Selected data for 5j: R _f = 0.50 (PE). UV/Vis (MeCN): λ_max (log ε) = 266 (1.97) nm. IR (ATR): 3080, 2980, 1654 (C=C), 1523, 1501, 1449, 1424, 1359, 1316, 1148, 1130, 1042, 991, 955, 928, 802, 761, 741, 684 cm^-1. ¹H NMR (500 MHz, CDCl₃): δ = 2.96 (br ddd, 1 H, ^² J = 14.3 Hz, ^³ J = ca. 7.8 Hz, ^³ J = ca. 7.8 Hz, 2-H), 3.05 (br ddd, 1 H, ^² J = 14.3 Hz, ^³ J = ca. 7.1 Hz, ^³ J = ca. 7.1 Hz, 2-H), 5.15 (ddt, 1 H, ^³ J = 10.1 Hz, ^² J = 1.4 Hz, ⁴ J = 1.2 Hz, 4-H), 5.19 (dq, 1 H, ^² J = 1.4 Hz, ^³ J _trans = 17.1 Hz, 4-H), 5.22 (br dd, 1 H, ^³ J = ca. 8.0 Hz, ^³ J = ca. 8.0 Hz, 1-H), 5.73 (dddd, 1 H, ^³ J _trans = 17.2 Hz, ^³ J _cis = 10.1 Hz, ^³ J = ca. 7.0 Hz, ^³ J = ca. 7.0 Hz, 3-H). ¹³C NMR (125 MHz, CDCl₃): δ = 41.1 (C-2), 49.5 (C-1), 114.5 (C-1′), 119.5 (C-4), 132.5 (C-3) 138.7 (d, C-4′), 141.2 (d, C-3′and C-5′), 144.75 (d, C-2′and C-6′). MS (EI, 70 eV): m/z (%) = 256 (33) [M⁺], 215 (100) [M⁺ - 41], 207 (57), 194 (35), 181 (45), 151 (12), 143 (11), 123 (7), 105 (3), 99 (6), 75 (5), 51 (5). HRMS (EI): m/z calcd for C₁₀H₆ClF₅: 256.0078; found: 256.0076 [M⁺].

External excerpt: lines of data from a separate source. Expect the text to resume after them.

theorem Keeps.execIdle {s₀ s : State} (hk : Keeps s₀ s) : ∀ nx, Machine.execIdle s = .next nx → Keeps s₀ nx := by
  intro nx e
  unfold Machine.execIdle at e
  refine Keeps.hostRow hk _ _ ?_ nx e
  repeat' first
    | with_reducible assumption
    | (intro a)
    | with_reducible apply Keeps.pwrCmd

theorem Keeps.execSleep {s₀ s : State} (hk : Keeps s₀ s) : ∀ nx, Machine.execSleep s = .next nx → Keeps s₀ nx := by
  intro nx e
  unfold Machine.execSleep at e
  refine Keeps.hostRow hk _ _ ?_ nx e
  repeat' first
    | with_reducible assumption
    | (intro a)
    | with_reducible apply Keeps.pwrCmd

theorem Keeps.execDsleep {s₀ s : State} (hk : Keeps s₀ s) : ∀ nx, Machine.execDsleep s = .next nx → Keeps s₀ nx := by
  intro nx e
  unfold Machine.execDsleep at e
  refine Keeps.hostRow hk _ _ ?_ nx e
  repeat' first
    | with_reducible assumption
    | (intro a)
    | with_reducible apply Keeps.pwrCmd

theorem Keeps.execOff {s₀ s : State} (hk : Keeps s₀ s) : ∀ nx, Machine.execOff s = .next nx → Keeps s₀ nx := by
  intro nx e
  unfold Machine.execOff at e
  refine Keeps.hostRow hk _ _ ?_ nx e
  repeat' first
    | with_reducible assumption
    | (intro a)
    | with_reducible apply Keeps.pwrCmd

theorem Keeps.execPmeTurnOff {s₀ s : State} (hk : Keeps s₀ s) : ∀ nx, Machine.execPmeTurnOff s = .next nx → Keeps s₀ nx := by
  intro nx e
  unfold Machine.execPmeTurnOff at e
  refine Keeps.settled ?_ nx e
  repeat' first
    | with_reducible assumption
    | with_reducible apply Keeps.emit
    | with_reducible apply Keeps.setPower
    | with_reducible apply Keeps.ite

theorem Keeps.loseVolatile {s₀ s : State} (hk : Keeps s₀ s) : Keeps s₀ (State.loseVolatile s) := by
  unfold State.loseVolatile
  repeat' first
    | with_reducible assumption
    | (intro a)
    | with_reducible apply Keeps.wr
    | with_reducible rfl
    | ((conv => arg 2; arg 23); with_reducible apply Keeps.lit)
    | with_reducible apply Keeps.foldl

theorem Keeps.entryDoneAt {s₀ s : State} (hk : Keeps s₀ s) (t : Nat) : Keeps s₀ (State.entryDoneAt s t) := by
  unfold State.entryDoneAt
  repeat' first
    | with_reducible assumption
    | (intro a)
    | with_reducible apply Keeps.setPower
    | with_reducible apply Keeps.loseVolatile
    | with_reducible apply Keeps.irq
    | with_reducible apply Keeps.cmdDone
    | with_reducible apply Keeps.wr
    | with_reducible apply Keeps.wake
    | with_reducible apply Keeps.ite
    | with_reducible apply Keeps.foldl

theorem Keeps.execEntryComplete {s₀ s : State} (hk : Keeps s₀ s) :
    ∀ nx, Machine.execEntryComplete s = .next nx → Keeps s₀ nx := by
  intro nx e
  unfold Machine.execEntryComplete at e
  refine Keeps.settled ?_ nx e
  repeat' first
    | with_reducible assumption
    | with_reducible apply Keeps.entryDoneAt
    | with_reducible apply Keeps.ite
    | split

theorem Keeps.levelEvent {s₀ s : State} (hk : Keeps s₀ s) (b : Nat) : Keeps s₀ (State.levelEvent s b) := by
  unfold State.levelEvent
  repeat' first
    | with_reducible assumption
    | with_reducible apply Keeps.setPower
    | with_reducible apply Keeps.wake
    | with_reducible apply Keeps.ite

theorem Keeps.wakeOff {s₀ s : State} (hk : Keeps s₀ s) : Keeps s₀ (State.wakeOff s) := by
  unfold State.wakeOff
  repeat' first
    | with_reducible assumption
    | with_reducible apply Keeps.startUp
    | with_reducible apply Keeps.setPower
    | with_reducible apply Keeps.ite

theorem Keeps.wakeTaken {s₀ s : State} (hk : Keeps s₀ s) : Keeps s₀ (State.wakeTaken s) := by
  unfold State.wakeTaken
  repeat' first
    | with_reducible assumption
    | with_reducible apply Keeps.setPower
    | with_reducible apply Keeps.wakeOff
    | with_reducible apply Keeps.levelEvent
    | with_reducible apply Keeps.ite

theorem Keeps.execWakeN {s₀ s : State} (hk : Keeps s₀ s) (ns : Nat) :
    ∀ nx, Machine.execWakeN ns s = .next nx → Keeps s₀ nx := by
  intro nx e
  unfold Machine.execWakeN at e
  refine Keeps.settled ?_ nx e
  repeat' first
    | with_reducible assumption
    | with_reducible apply Keeps.bump
    | with_reducible apply Keeps.wakeTaken
    | with_reducible apply Keeps.free
    | with_reducible apply Keeps.ite

theorem Keeps.execWakeNHigh {s₀ s : State} (hk : Keeps s₀ s) (ns : Nat) :
    ∀ nx, Machine.execWakeNHigh ns s = .next nx → Keeps s₀ nx := by
  intro nx e
  unfold Machine.execWakeNHigh at e
  refine Keeps.settled ?_ nx e
  repeat' first
    | with_reducible assumption
    | with_reducible apply Keeps.setPower
    | with_reducible apply Keeps.ite

theorem Keeps.execTimerWake {s₀ s : State} (hk : Keeps s₀ s) : ∀ nx, Machine.execTimerWake s = .next nx → Keeps s₀ nx := by
  intro nx e
  unfold Machine.execTimerWake at e
  refine Keeps.settled ?_ nx e
  repeat' first
    | with_reducible assumption
    | with_reducible apply Keeps.levelEvent
    | with_reducible apply Keeps.ite

theorem Keeps.skipEpochs {s₀ s : State} (hk : Keeps s₀ s) (d : Nat) : Keeps s₀ (State.skipEpochs s d) := by
  unfold State.skipEpochs
  repeat' first
    | with_reducible assumption
    | with_reducible rfl
    | ((conv => arg 2; arg 23); with_reducible apply Keeps.lit)
    | (extract_lets +onlyGivenNames x; clear_value x; revert x; intro w)

theorem Keeps.coolMissed {s₀ s : State} (hk : Keeps s₀ s) (from_ : Nat) : Keeps s₀ (State.coolMissed s from_) := by
  unfold State.coolMissed
  repeat' first
    | with_reducible assumption
    | with_reducible rfl
    | ((conv => arg 2; arg 23); with_reducible apply Keeps.lit)
    | (extract_lets +onlyGivenNames x; clear_value x; revert x; intro w)

theorem Keeps.awake {s₀ s : State} (hk : Keeps s₀ s) : Keeps s₀ (State.awake s) := by
  unfold State.awake
  repeat' first
    | with_reducible assumption
    | with_reducible apply Keeps.setPower
    | with_reducible apply Keeps.irq
    | with_reducible apply Keeps.logHeld
    | with_reducible apply Keeps.wr
    | with_reducible apply Keeps.cmdDone
    | with_reducible apply Keeps.coolMissed
    | with_reducible apply Keeps.refill
    | with_reducible apply Keeps.trainAll
    | with_reducible apply Keeps.skipEpochs
    | with_reducible apply Keeps.lateScans
    | with_reducible apply Keeps.ite

theorem Keeps.execWakeComplete {s₀ s : State} (hk : Keeps s₀ s) :
    ∀ nx, Machine.execWakeComplete s = .next nx → Keeps s₀ nx := by
  intro nx e
  unfold Machine.execWakeComplete at e
  refine Keeps.settled ?_ nx e
  repeat' first
    | with_reducible assumption
    | with_reducible apply Keeps.awake
    | with_reducible apply Keeps.ite

/-! ### Sys2Proof/Machine/HostRows.lean -/

theorem Keeps.hostIssue {s₀ s : State} (hk : Keeps s₀ s) (r : Req) : Keeps s₀ (State.hostIssue s r) := by
  unfold State.hostIssue
  repeat' first
    | with_reducible assumption
    | with_reducible apply Keeps.wait
    | with_reducible apply Keeps.engSend
    | with_reducible apply Keeps.ite

theorem Keeps.hostBegin {s₀ s : State} (hk : Keeps s₀ s) (isWrite : Bool) (isAtomic : Bool) (addr : Nat) (len : Nat)
    (rs : Nat → List Req) :
    Keeps s₀ (State.hostBegin s isWrite isAtomic addr len rs) := by
  unfold State.hostBegin
  repeat' first
    | with_reducible assumption
    | (intro a)
    | with_reducible apply Keeps.hostIssue
    | with_reducible rfl
    | ((conv => arg 2; arg 23); with_reducible apply Keeps.lit)
    | with_reducible apply Keeps.foldl

theorem Keeps.bar2NoRead {s₀ s : State} (hk : Keeps s₀ s) : Keeps s₀ (State.bar2NoRead s) := by
  unfold State.bar2NoRead
  repeat' first
    | with_reducible assumption
    | with_reducible apply Keeps.emit
    | with_reducible apply Keeps.bump

theorem Keeps.execBar2Read {s₀ s : State} (hk : Keeps s₀ s) (off : Nat) (len : Nat) :
    ∀ nx, Machine.execBar2Read off len s = .next nx → Keeps s₀ nx := by
  intro nx e
  unfold Machine.execBar2Read at e
  refine Keeps.settled ?_ nx e
  repeat' first
    | with_reducible assumption
    | with_reducible apply Keeps.bar2NoRead
    | with_reducible apply Keeps.hostBegin
    | with_reducible apply Keeps.ite

theorem Keeps.execBar2Write {s₀ s : State} (hk : Keeps s₀ s) (off : Nat) (bytes : List (Option Byte)) :
    ∀ nx, Machine.execBar2Write off bytes s = .next nx → Keeps s₀ nx := by
  intro nx e
  unfold Machine.execBar2Write at e
  refine Keeps.settled ?_ nx e
  repeat' first
    | with_reducible assumption
    | with_reducible apply Keeps.emit
    | with_reducible apply Keeps.hostBegin
    | with_reducible apply Keeps.ite

theorem Keeps.execAtomicOp {s₀ s : State} (hk : Keeps s₀ s) (off : Nat) (size : Nat) (op : Nat) (a : Nat) (b : Nat) :
    ∀ nx, Machine.execAtomicOp off size op a b s = .next nx → Keeps s₀ nx := by
  intro nx e
  unfold Machine.execAtomicOp at e
  refine Keeps.settled ?_ nx e
  repeat' first
    | with_reducible assumption
    | with_reducible apply Keeps.bar2NoRead
    | with_reducible apply Keeps.hostBegin
    | with_reducible apply Keeps.ite
    | (extract_lets +onlyGivenNames x; clear_value x; revert x; intro w)
    | split

theorem Keeps.execBar2Timeout {s₀ s : State} (hk : Keeps s₀ s) (tag : Nat) :
    ∀ nx, Machine.execBar2Timeout tag s = .next nx → Keeps s₀ nx := by
  intro nx e
  unfold Machine.execBar2Timeout at e
  refine Keeps.settled ?_ nx e
  repeat' first
    | with_reducible assumption
    | with_reducible apply Keeps.dropHeld
    | with_reducible apply Keeps.hostComplete
    | with_reducible apply Keeps.bump
    | (extract_lets +onlyGivenNames x; refine (fun (hx : Keeps s₀ x.2) => ?_) ?_;
       (on_goal 2 => (unfold x; clear x)); (on_goal 1 => ((try clear_value x); revert x; intro w hw)))
    | split

theorem Keeps.hostPortReset {s₀ s : State} (hk : Keeps s₀ s) : Keeps s₀ (State.hostPortReset s) := by
  unfold State.hostPortReset
  repeat' first
    | with_reducible assumption
    | with_reducible apply Keeps.dropHeld
    | with_reducible rfl
    | ((conv => arg 2; arg 23); with_reducible apply Keeps.lit)
    | (extract_lets +onlyGivenNames x; refine (fun (hx : Keeps s₀ x) => ?_) ?_;
       (on_goal 2 => (unfold x; clear x)); (on_goal 1 => ((try clear_value x); revert x; intro w hw)))

theorem Keeps.execFunctionLevelReset {s₀ s : State} (hk : Keeps s₀ s) :
    ∀ nx, Machine.execFunctionLevelReset s = .next nx → Keeps s₀ nx := by
  intro nx e
  unfold Machine.execFunctionLevelReset at e
  refine Keeps.settled ?_ nx e
  repeat' first
    | with_reducible assumption
    | with_reducible apply Keeps.hostPortReset

theorem Keeps.execPerstN {s₀ s : State} (hk : Keeps s₀ s) : ∀ nx, Machine.execPerstN s = .next nx → Keeps s₀ nx := by
  intro nx e
  unfold Machine.execPerstN at e
  refine Keeps.settled ?_ nx e
  repeat' first
    | with_reducible assumption
    | with_reducible apply Keeps.hostPortReset

theorem Keeps.doeAnswer {s₀ s : State} (hk : Keeps s₀ s) (code : Byte) (body : List Byte) :
    Keeps s₀ (State.doeAnswer s code body) := by
  unfold State.doeAnswer
  repeat' first
    | with_reducible assumption
    | with_reducible apply Keeps.emit
    | with_reducible apply Keeps.ite

theorem Keeps.spdmError {s₀ s : State} (hk : Keeps s₀ s) (code : Byte) : Keeps s₀ (State.spdmError s code) := by
  unfold State.spdmError
  repeat' first
    | with_reducible assumption
    | with_reducible apply Keeps.doeAnswer

theorem Keeps.execDoeDiscovery {s₀ s : State} (hk : Keeps s₀ s) (idx : Nat) :
    ∀ nx, Machine.execDoeDiscovery idx s = .next nx → Keeps s₀ nx := by
  intro nx e
  unfold Machine.execDoeDiscovery at e
  refine Keeps.settled ?_ nx e
  repeat' first
    | with_reducible assumption
    | with_reducible apply Keeps.doeAnswer
    | with_reducible apply Keeps.ite

theorem Keeps.execGetVersion {s₀ s : State} (hk : Keeps s₀ s) : ∀ nx, Machine.execGetVersion s = .next nx → Keeps s₀ nx := by
  intro nx e
  unfold Machine.execGetVersion at e
  refine Keeps.settled ?_ nx e
  repeat' first
    | with_reducible assumption
    | with_reducible apply Keeps.doeAnswer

Compound 4f (D₁): ¹H NMR (500 MHz, CDCl₃): δ = 2.34 (dddq, 1 H, ^² J = 13.9 Hz, ^³ J = ca. 6.5 Hz, ^³ J = ca. 6.5 Hz, ⁴ J = 1.1 Hz, 2-H), 2.55 (br dddt, 1 H, ^² J = 14.0 Hz, ^³ J = ca. 7.2 Hz, ^³ J = ca. 7.2 Hz, ⁴ J = 1.3 Hz, 2-H), 4.08 (dd, 1 H, ^³ J = 7.3 Hz, ^³ J = 6.6 Hz, 1-H), 4.96 (dddd, 1 H, ^³ J _trans = 17.2 Hz, ^² J = ca. 1.6 Hz, ⁴ J = ca. 1.6 Hz, ⁴ J = ca. 1.6 Hz, 4-H), 4.98 (br d, 1 H, ^³ J _cis = 10.4 Hz, 4-H), 5.67 (dddd, 2 H, ^³ J _trans = 17.1 Hz, ^³ J _cis = 10.2 Hz, ^³ J = ca. 6.9 Hz, ^³ J = ca. 6.9 Hz, 3-H), 7.06 (br dd, 2 H, ^³ J = 8.7 Hz, ^³ J _H-F = 8.0 Hz, 3′-H and 5′-H), 7.23 (br dd, 2 H, ^³ J = 8.7 Hz, ⁴ J _H-F = 5.5 Hz, 2′-H and 6′-H). ¹³C NMR (125 MHz, CDCl₃): δ = 43.05 (C-2), 77.85 (C-1), 115.44 (d, ^² J _C-F = 21.4 Hz, C-3′ and C-5′), 117.28 (C-4), 128.88 (d, ^³ J _C-F = 8.5 Hz, C-2′ and C-6′), 134.7 (C-3), 137.70 (d, ⁴ J _C-F = 2.9 Hz, C-1′), 162.5 (d, ^¹ J _C-F = 245.5 Hz, C-4′).
Compound 4f (D₂): ¹H NMR (500 MHz, CDCl₃): δ = 2.47 (dddq, 1 H, ^² J = 14.1 Hz, ^³ J = ca. 7.1 Hz, ^³ J = ca. 7.1 Hz, ⁴ J = 1.1 Hz, 2-H), 2.62 (dddt, 1 H, ^² J = 14.1 Hz, ^³ J = ca. 7.1 Hz, ^³ J = ca. 7.1 Hz, ⁴ J = 1.2 Hz, 2-H), 4.39 (dd, 1 H, ^³ J = ca. 6.4 Hz, ^³ J = ca. 6.4 Hz, 1-H), 5.04 (br d, 1 H, ^³ J _cis = 10.0 Hz, 4-H), 5.05 (dddd, 1 H, ^³ J _trans = 17.5 Hz, ^² J = ca. 1.6 Hz, ⁴ J = ca. 1.6 Hz, ^² J = ca. 1.6 Hz, 4-H), 5.77 (dddd, 2 H, ^³ J _trans = 16.9 Hz, ^³ J _cis = 10.5 Hz, ^³ J = ca. 7.2 Hz, ^³ J = ca. 7.2 Hz, 3-H), 6.94 (br dd, 2 H, ^³ J = ca. 8.8 Hz, ^³ J _H-F = ca. 8.8 Hz, 3′-H and 5′-H), 7.14 (br dd, 2 H, ^³ J = 8.6 Hz, ⁴ J _H-F = 5.5 Hz, 2′-H and 6′-H). ¹³C NMR (125 MHz, CDCl₃): δ = 41.96 (C-2), 79.4 (C-1), 115.06 (d, ^² J _C-F = 21.3 Hz, C-3′and C-5′), 117.54 (C-4), 128.51 (d, ^³ J _C-F = 7.5 Hz, C-2′ and C-6′), 134.5 (C-3), 137.19 (d, ⁴ J _C-F = 3.7 Hz, C-1′), 162.20 (d, ^¹ J _C-F = 244.7 Hz, C-4′).